Data for processing>
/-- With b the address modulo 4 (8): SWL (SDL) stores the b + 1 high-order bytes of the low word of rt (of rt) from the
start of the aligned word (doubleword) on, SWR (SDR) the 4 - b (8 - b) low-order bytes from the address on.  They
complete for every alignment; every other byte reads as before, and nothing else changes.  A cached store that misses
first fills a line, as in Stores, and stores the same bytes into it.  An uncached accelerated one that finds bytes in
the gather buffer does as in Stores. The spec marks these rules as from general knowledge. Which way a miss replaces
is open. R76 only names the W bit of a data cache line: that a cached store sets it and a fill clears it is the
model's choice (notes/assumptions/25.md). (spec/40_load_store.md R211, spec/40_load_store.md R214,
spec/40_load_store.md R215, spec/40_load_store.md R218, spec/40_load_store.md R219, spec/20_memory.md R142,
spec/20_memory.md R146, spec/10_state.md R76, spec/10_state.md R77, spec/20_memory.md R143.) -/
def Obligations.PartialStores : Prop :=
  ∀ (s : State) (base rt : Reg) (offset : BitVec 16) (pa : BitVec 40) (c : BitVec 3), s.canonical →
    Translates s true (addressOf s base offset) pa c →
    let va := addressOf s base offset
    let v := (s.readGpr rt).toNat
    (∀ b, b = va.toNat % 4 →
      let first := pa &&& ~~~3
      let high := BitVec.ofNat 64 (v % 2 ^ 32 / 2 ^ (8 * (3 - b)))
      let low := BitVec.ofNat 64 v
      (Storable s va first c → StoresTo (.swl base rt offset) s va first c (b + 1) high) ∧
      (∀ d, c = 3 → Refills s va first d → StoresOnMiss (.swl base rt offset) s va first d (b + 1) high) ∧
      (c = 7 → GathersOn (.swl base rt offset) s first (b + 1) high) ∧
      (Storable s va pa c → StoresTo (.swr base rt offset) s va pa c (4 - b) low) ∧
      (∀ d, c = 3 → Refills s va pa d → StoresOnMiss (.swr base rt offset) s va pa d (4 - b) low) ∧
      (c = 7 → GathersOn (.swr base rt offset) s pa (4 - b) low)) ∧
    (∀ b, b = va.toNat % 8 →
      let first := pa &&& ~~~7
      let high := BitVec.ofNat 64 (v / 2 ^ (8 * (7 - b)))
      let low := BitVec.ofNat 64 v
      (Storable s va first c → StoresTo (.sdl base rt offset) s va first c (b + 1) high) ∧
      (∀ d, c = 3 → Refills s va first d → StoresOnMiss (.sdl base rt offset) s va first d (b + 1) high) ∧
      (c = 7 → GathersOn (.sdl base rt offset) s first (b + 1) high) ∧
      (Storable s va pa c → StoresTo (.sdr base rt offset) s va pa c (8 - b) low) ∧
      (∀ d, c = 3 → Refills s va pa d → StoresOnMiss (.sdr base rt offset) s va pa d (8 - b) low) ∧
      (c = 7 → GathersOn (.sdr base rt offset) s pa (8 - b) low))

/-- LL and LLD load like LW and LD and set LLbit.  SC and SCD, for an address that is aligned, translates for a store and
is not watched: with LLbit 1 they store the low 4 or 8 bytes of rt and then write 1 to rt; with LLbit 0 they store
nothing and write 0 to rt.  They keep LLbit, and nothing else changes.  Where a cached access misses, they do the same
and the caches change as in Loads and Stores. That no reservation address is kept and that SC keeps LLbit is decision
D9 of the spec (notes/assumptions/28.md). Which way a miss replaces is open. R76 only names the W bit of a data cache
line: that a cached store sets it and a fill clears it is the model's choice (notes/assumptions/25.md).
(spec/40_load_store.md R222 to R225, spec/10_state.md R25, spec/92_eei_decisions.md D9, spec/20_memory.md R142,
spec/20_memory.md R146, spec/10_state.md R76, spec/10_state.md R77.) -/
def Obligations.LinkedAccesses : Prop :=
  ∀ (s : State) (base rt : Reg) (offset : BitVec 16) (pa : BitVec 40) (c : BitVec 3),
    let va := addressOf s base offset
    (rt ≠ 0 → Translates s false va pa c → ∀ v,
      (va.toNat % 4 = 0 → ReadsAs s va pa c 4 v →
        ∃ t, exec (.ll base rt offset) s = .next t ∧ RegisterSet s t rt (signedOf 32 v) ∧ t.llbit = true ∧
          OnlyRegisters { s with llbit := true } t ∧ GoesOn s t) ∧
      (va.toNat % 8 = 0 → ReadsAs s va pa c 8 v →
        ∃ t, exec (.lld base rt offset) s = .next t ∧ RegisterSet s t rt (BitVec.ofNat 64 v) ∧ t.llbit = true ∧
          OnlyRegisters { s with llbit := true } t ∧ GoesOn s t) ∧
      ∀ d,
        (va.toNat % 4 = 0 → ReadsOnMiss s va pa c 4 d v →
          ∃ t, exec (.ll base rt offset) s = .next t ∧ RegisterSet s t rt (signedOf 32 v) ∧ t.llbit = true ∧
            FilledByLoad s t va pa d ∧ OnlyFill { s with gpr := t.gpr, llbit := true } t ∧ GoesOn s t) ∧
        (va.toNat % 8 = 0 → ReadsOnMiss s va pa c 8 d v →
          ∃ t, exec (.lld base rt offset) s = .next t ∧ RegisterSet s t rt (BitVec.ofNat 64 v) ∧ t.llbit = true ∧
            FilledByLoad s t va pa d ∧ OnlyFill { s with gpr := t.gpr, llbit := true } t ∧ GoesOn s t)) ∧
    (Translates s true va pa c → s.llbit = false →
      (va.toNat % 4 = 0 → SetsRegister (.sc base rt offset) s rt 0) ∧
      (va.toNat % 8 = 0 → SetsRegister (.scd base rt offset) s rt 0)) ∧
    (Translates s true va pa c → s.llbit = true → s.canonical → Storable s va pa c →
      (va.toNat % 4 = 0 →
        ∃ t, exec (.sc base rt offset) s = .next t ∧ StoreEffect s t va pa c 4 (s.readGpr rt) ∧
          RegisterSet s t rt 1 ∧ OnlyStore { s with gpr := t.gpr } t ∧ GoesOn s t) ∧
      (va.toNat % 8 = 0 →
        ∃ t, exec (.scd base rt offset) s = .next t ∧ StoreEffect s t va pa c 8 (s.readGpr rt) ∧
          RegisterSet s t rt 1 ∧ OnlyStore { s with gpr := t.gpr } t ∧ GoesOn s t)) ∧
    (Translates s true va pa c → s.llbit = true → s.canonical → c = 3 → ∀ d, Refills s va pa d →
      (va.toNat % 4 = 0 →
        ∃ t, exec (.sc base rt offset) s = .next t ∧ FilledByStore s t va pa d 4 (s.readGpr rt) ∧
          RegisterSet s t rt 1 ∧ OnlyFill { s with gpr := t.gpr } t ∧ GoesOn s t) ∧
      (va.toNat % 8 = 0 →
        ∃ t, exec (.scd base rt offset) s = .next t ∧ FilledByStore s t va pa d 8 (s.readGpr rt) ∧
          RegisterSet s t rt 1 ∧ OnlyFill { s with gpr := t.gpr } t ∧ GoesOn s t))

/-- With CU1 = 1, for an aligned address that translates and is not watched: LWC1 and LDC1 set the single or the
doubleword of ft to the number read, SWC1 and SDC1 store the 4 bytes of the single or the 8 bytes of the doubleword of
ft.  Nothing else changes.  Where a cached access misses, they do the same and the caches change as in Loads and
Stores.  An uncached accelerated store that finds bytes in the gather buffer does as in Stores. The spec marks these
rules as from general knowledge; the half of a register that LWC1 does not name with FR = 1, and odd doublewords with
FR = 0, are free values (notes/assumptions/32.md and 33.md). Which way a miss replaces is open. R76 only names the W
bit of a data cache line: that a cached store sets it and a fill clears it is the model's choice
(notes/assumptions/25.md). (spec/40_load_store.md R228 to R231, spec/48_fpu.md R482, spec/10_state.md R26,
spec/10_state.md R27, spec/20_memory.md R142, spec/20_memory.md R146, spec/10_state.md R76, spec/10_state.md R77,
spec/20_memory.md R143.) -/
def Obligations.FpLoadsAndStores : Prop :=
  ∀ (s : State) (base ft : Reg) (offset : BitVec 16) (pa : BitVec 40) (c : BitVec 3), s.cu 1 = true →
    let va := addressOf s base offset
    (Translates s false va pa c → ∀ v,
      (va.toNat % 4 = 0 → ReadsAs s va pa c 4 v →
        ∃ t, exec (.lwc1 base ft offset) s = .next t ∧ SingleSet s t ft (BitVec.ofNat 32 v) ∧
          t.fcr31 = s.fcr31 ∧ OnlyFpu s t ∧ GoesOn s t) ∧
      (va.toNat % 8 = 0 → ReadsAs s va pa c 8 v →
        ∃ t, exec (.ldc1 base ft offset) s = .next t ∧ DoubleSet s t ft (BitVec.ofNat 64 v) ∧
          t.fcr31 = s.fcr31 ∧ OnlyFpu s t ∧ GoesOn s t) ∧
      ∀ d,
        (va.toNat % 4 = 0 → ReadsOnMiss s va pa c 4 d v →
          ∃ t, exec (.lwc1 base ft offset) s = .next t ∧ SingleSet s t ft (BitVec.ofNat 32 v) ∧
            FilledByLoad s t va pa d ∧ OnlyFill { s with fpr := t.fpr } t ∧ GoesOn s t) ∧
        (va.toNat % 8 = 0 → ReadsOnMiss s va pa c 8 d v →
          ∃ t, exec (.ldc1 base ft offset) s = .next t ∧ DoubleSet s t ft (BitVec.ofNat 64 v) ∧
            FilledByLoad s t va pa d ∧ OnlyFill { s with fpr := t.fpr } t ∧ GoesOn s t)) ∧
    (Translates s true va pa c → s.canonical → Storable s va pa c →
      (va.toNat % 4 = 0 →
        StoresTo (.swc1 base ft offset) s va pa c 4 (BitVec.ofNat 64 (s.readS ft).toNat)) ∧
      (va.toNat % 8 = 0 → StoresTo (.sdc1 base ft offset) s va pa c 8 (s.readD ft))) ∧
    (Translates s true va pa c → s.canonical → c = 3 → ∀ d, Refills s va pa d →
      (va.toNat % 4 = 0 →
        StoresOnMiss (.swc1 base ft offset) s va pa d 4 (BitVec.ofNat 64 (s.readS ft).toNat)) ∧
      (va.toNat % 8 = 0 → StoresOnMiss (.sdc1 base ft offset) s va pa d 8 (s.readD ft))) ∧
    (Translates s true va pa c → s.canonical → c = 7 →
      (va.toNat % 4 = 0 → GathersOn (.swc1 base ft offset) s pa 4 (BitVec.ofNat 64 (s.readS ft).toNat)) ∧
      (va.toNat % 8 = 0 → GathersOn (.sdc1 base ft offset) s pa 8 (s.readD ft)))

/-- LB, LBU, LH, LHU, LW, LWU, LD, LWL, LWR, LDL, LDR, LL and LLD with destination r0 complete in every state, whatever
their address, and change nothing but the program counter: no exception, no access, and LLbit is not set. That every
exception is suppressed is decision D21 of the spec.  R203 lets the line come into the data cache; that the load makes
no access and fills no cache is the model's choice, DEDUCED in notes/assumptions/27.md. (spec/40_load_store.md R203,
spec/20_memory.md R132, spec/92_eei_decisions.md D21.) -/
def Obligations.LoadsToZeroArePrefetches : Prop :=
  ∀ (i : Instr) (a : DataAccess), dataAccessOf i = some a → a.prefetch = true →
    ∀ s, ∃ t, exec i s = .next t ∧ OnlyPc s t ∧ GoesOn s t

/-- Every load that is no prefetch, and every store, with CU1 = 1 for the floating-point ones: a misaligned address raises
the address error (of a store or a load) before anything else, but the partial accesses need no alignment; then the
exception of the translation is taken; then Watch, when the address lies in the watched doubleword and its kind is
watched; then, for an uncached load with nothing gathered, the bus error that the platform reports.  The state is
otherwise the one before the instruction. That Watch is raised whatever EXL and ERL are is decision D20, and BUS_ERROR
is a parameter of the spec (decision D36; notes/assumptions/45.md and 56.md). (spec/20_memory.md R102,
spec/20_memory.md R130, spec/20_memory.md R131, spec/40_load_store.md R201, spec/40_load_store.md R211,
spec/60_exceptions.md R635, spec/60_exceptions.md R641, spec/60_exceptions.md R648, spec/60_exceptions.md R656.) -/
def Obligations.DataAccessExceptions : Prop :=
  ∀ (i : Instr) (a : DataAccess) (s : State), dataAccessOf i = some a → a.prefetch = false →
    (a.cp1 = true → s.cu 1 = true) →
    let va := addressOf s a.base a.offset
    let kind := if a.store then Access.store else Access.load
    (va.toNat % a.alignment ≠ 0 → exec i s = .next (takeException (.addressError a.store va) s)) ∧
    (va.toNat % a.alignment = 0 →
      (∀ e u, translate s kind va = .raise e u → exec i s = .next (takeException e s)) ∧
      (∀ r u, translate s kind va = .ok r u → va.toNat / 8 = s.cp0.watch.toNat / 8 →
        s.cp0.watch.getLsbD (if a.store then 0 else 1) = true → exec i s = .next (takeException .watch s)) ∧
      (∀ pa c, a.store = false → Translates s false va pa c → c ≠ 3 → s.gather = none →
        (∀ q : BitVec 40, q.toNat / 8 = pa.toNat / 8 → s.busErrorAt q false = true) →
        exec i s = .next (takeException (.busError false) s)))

Exercise instructions> Give back exactly the lines above starting at the line where "let va := addressOf s a.base a.offset" appears and ending at the line where "(∀ r u, translate" appears, both included, with no other lines.

Reply>
    let va := addressOf s a.base a.offset
    let kind := if a.store then Access.store else Access.load
    (va.toNat % a.alignment ≠ 0 → exec i s = .next (takeException (.addressError a.store va) s)) ∧
    (va.toNat % a.alignment = 0 →
      (∀ e u, translate s kind va = .raise e u → exec i s = .next (takeException e s)) ∧
      (∀ r u, translate s kind va = .ok r u → va.toNat / 8 = s.cp0.watch.toNat / 8 →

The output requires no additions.